New York Times | Buscando ahorrar dinero, más lugares deciden dejar de fluorar el agua | Por Lizette Álvarez| Octubre 13, 2011
Publicado el octubre 13, 2011 Estados Unidos , Nacional EE.UU.MIAMI — Un número creciente de comunidades están optando por dejar de agregar fluoruro a sus sistemas de agua, a pesar de que el gobierno federal y los funcionarios federales de salud mantienen su pleno apoyo a una medida que, según dicen, proporciona una reducción del 25 por ciento en las caries dentales en todo el país.
La semana pasada, el condado de Pinellas, en la costa oeste de Florida, votó a favor de dejar de agregar fluoruro a su suministro público de agua después de iniciar el programa hace siete años. El condado se suma a unas 200 jurisdicciones desde Georgia hasta Alaska que han optado por poner fin a la práctica en los últimos cuatro años, motivadas tanto por presupuestos ajustados como por el escepticismo sobre sus beneficios.

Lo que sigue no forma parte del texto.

theorem preserves_execBarrier (m : Packet) (blocks : List BlockFinding) : Preserves s (execBarrier m s blocks) := by
  unfold execBarrier
  refine Preserves.act fun d h => ?_
  try dsimp only
  repeat' first
    | with_reducible assumption | with_reducible exact h | with_reducible exact KeepsOpt.none
    | with_reducible apply Keeps.takePacket | with_reducible apply Keeps.found | with_reducible apply Keeps.stray
    | with_reducible apply Keeps.runBarrier | with_reducible apply KeepsOpt.some | with_reducible apply KeepsOpt.ite
    | with_reducible apply Keeps.ite | with_reducible apply Keeps.ite1 | with_reducible apply Keeps.ite2
    | with_reducible apply Keeps.foldl | with_reducible apply Keeps.foldl_fst | with_reducible apply Keeps.foldl_snd
    | simp only [Keeps.upd] | simp only [Keeps.updFree] | intro _ _ _ | intro _ _ | intro _ | dsimp only | split | rfl
    | assumption

theorem preserves_execLegSwitch (blocks : List BlockFinding) : Preserves s (execLegSwitch s blocks) := by
  unfold execLegSwitch
  refine Preserves.act fun d h => ?_
  try dsimp only
  repeat' first
    | with_reducible assumption | with_reducible exact h | with_reducible exact KeepsOpt.none
    | with_reducible apply Keeps.switchCharts | with_reducible apply Keeps.found
    | with_reducible apply Keeps.toBarrier | with_reducible apply Keeps.legDone
    | with_reducible apply Keeps.runBarrier | with_reducible apply Keeps.dropBarriers
    | with_reducible apply KeepsOpt.some | with_reducible apply KeepsOpt.ite | with_reducible apply Keeps.ite
    | with_reducible apply Keeps.ite1 | with_reducible apply Keeps.ite2 | with_reducible apply Keeps.foldl
    | with_reducible apply Keeps.foldl_fst | with_reducible apply Keeps.foldl_snd | simp only [Keeps.upd]
    | simp only [Keeps.updFree] | intro _ _ _ | intro _ _ | intro _ | dsimp only | split | rfl | assumption

theorem preserves_execLegTimeout  : Preserves s (execLegTimeout s) := by
  unfold execLegTimeout
  refine Preserves.act fun d h => ?_
  try dsimp only
  repeat' first
    | with_reducible assumption | with_reducible exact h | with_reducible exact KeepsOpt.none
    | with_reducible apply Keeps.setReg | with_reducible apply Keeps.rejectRun | with_reducible apply KeepsOpt.some
    | with_reducible apply KeepsOpt.ite | with_reducible apply Keeps.ite | with_reducible apply Keeps.ite1
    | with_reducible apply Keeps.ite2 | with_reducible apply Keeps.foldl | with_reducible apply Keeps.foldl_fst
    | with_reducible apply Keeps.foldl_snd | simp only [Keeps.upd] | simp only [Keeps.updFree] | intro _ _ _
    | intro _ _ | intro _ | dsimp only | split | rfl | assumption

theorem preserves_execFix  : Preserves s (execFix s) := by
  unfold execFix
  refine Preserves.act fun d h => ?_
  try dsimp only
  repeat' first
    | with_reducible assumption | with_reducible exact h | with_reducible exact KeepsOpt.none
    | with_reducible apply Keeps.issueIf | with_reducible apply Keeps.issue | with_reducible apply Keeps.rejectRun
    | with_reducible apply Keeps.replayEnds | with_reducible apply Keeps.fixDone | with_reducible apply Keeps.runVote
    | with_reducible apply KeepsOpt.some | with_reducible apply KeepsOpt.ite | with_reducible apply Keeps.ite
    | with_reducible apply Keeps.ite1 | with_reducible apply Keeps.ite2 | with_reducible apply Keeps.foldl
    | with_reducible apply Keeps.foldl_fst | with_reducible apply Keeps.foldl_snd | simp only [Keeps.upd]
    | simp only [Keeps.updFree] | intro _ _ _ | intro _ _ | intro _ | dsimp only | split | rfl | assumption

theorem preserves_execFixVote (m : Packet) : Preserves s (execFixVote m s) := by
  unfold execFixVote
  refine Preserves.act fun d h => ?_
  try dsimp only
  repeat' first
    | with_reducible assumption | with_reducible exact h | with_reducible exact KeepsOpt.none
    | with_reducible apply Keeps.takePacket | with_reducible apply Keeps.stray | with_reducible apply Keeps.runVote
    | with_reducible apply KeepsOpt.some | with_reducible apply KeepsOpt.ite | with_reducible apply Keeps.ite
    | with_reducible apply Keeps.ite1 | with_reducible apply Keeps.ite2 | with_reducible apply Keeps.foldl
    | with_reducible apply Keeps.foldl_fst | with_reducible apply Keeps.foldl_snd | simp only [Keeps.upd]
    | simp only [Keeps.updFree] | intro _ _ _ | intro _ _ | intro _ | dsimp only | split | rfl | assumption

theorem preserves_execFixTimeout  : Preserves s (execFixTimeout s) := by
  unfold execFixTimeout
  refine Preserves.act fun d h => ?_
  try dsimp only
  repeat' first
    | with_reducible assumption | with_reducible exact h | with_reducible exact KeepsOpt.none
    | with_reducible apply Keeps.rejectRun | with_reducible apply KeepsOpt.some | with_reducible apply KeepsOpt.ite
    | with_reducible apply Keeps.ite | with_reducible apply Keeps.ite1 | with_reducible apply Keeps.ite2
    | with_reducible apply Keeps.foldl | with_reducible apply Keeps.foldl_fst | with_reducible apply Keeps.foldl_snd
    | simp only [Keeps.upd] | simp only [Keeps.updFree] | intro _ _ _ | intro _ _ | intro _ | dsimp only | split | rfl
    | assumption

theorem preserves_execSkRequest (m : Packet) : Preserves s (execSkRequest m s) := by
  unfold execSkRequest
  refine Preserves.skMessage fun x d h => ?_
  try dsimp only
  repeat' first
    | with_reducible assumption | with_reducible exact h | with_reducible exact KeepsOpt.none
    | with_reducible apply Keeps.takeRequest | with_reducible apply KeepsOpt.some | with_reducible apply KeepsOpt.ite
    | with_reducible apply Keeps.ite | with_reducible apply Keeps.ite1 | with_reducible apply Keeps.ite2
    | with_reducible apply Keeps.foldl | with_reducible apply Keeps.foldl_fst | with_reducible apply Keeps.foldl_snd
    | simp only [Keeps.upd] | simp only [Keeps.updFree] | intro _ _ _ | intro _ _ | intro _ | dsimp only | split | rfl
    | assumption

theorem preserves_execSkAccept (m : Packet) : Preserves s (execSkAccept m s) := by
  unfold execSkAccept
  refine Preserves.skMessage fun x d h => ?_
  try dsimp only
  repeat' first
    | with_reducible assumption | with_reducible exact h | with_reducible exact KeepsOpt.none
    | with_reducible apply Keeps.aboutRequest | with_reducible apply Keeps.decideRollback
    | with_reducible apply KeepsOpt.some | with_reducible apply KeepsOpt.ite | with_reducible apply Keeps.ite
    | with_reducible apply Keeps.ite1 | with_reducible apply Keeps.ite2 | with_reducible apply Keeps.foldl
    | with_reducible apply Keeps.foldl_fst | with_reducible apply Keeps.foldl_snd | simp only [Keeps.upd]
    | simp only [Keeps.updFree] | intro _ _ _ | intro _ _ | intro _ | dsimp only | split | rfl | assumption

theorem preserves_execSkVerdict (m : Packet) : Preserves s (execSkVerdict m s) := by
  unfold execSkVerdict
  refine Preserves.skMessage fun x d h => ?_
  try dsimp only
  repeat' first
    | with_reducible assumption | with_reducible exact h | with_reducible exact KeepsOpt.none
    | with_reducible apply Keeps.aboutRequest | with_reducible apply Keeps.decideFix
    | with_reducible apply Keeps.addSat | with_reducible apply Keeps.sendDecision
    | with_reducible apply Keeps.putRequest | with_reducible apply KeepsOpt.some | with_reducible apply KeepsOpt.ite
    | with_reducible apply Keeps.ite | with_reducible apply Keeps.ite1 | with_reducible apply Keeps.ite2
    | with_reducible apply Keeps.foldl | with_reducible apply Keeps.foldl_fst | with_reducible apply Keeps.foldl_snd
    | simp only [Keeps.upd] | simp only [Keeps.updFree] | intro _ _ _ | intro _ _ | intro _ | dsimp only | split | rfl
    | assumption

theorem preserves_execSkDecision (m : Packet) : Preserves s (execSkDecision m s) := by
  unfold execSkDecision
  refine Preserves.skMessage fun x d h => ?_
  try dsimp only
  repeat' first
    | with_reducible assumption | with_reducible exact h | with_reducible exact KeepsOpt.none
    | with_reducible apply Keeps.takeDecision | with_reducible apply KeepsOpt.some | with_reducible apply KeepsOpt.ite
    | with_reducible apply Keeps.ite | with_reducible apply Keeps.ite1 | with_reducible apply Keeps.ite2
    | with_reducible apply Keeps.foldl | with_reducible apply Keeps.foldl_fst | with_reducible apply Keeps.foldl_snd
    | simp only [Keeps.upd] | simp only [Keeps.updFree] | intro _ _ _ | intro _ _ | intro _ | dsimp only | split | rfl
    | assumption

theorem preserves_execSkCancel (m : Packet) : Preserves s (execSkCancel m s) := by
  unfold execSkCancel
  refine Preserves.skMessage fun x d h => ?_
  try dsimp only
  repeat' first
    | with_reducible assumption | with_reducible exact h | with_reducible exact KeepsOpt.none
    | with_reducible apply KeepsOpt.some | with_reducible apply KeepsOpt.ite | with_reducible apply Keeps.ite
    | with_reducible apply Keeps.ite1 | with_reducible apply Keeps.ite2 | with_reducible apply Keeps.foldl
    | with_reducible apply Keeps.foldl_fst | with_reducible apply Keeps.foldl_snd | simp only [Keeps.upd]
    | simp only [Keeps.updFree] | intro _ _ _ | intro _ _ | intro _ | dsimp only | split | rfl | assumption

theorem preserves_execSkTimeout  : Preserves s (execSkTimeout s) := by
  unfold execSkTimeout
  refine Preserves.act fun d h => ?_
  try dsimp only
  repeat' first
    | with_reducible assumption | with_reducible exact h | with_reducible exact KeepsOpt.none
    | with_reducible apply Keeps.decideRollback | with_reducible apply KeepsOpt.some
    | with_reducible apply KeepsOpt.ite | with_reducible apply Keeps.ite | with_reducible apply Keeps.ite1
    | with_reducible apply Keeps.ite2 | with_reducible apply Keeps.foldl | with_reducible apply Keeps.foldl_fst
    | with_reducible apply Keeps.foldl_snd | simp only [Keeps.upd] | simp only [Keeps.updFree] | intro _ _ _
    | intro _ _ | intro _ | dsimp only | split | rfl | assumption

Once pequeñas ciudades o pueblos han optado por no fluorar su agua este año, incluida Fairbanks, Alaska, que actuó después de mucha deliberación y una evaluación exhaustiva realizada por un panel de científicos, médicos y dentistas. El panel concluyó que en Fairbanks, que tiene concentraciones relativamente altas de fluoruro natural, la dosis adicional ya no brindó la ayuda que alguna vez brindó y, de hecho, puede ser dañina.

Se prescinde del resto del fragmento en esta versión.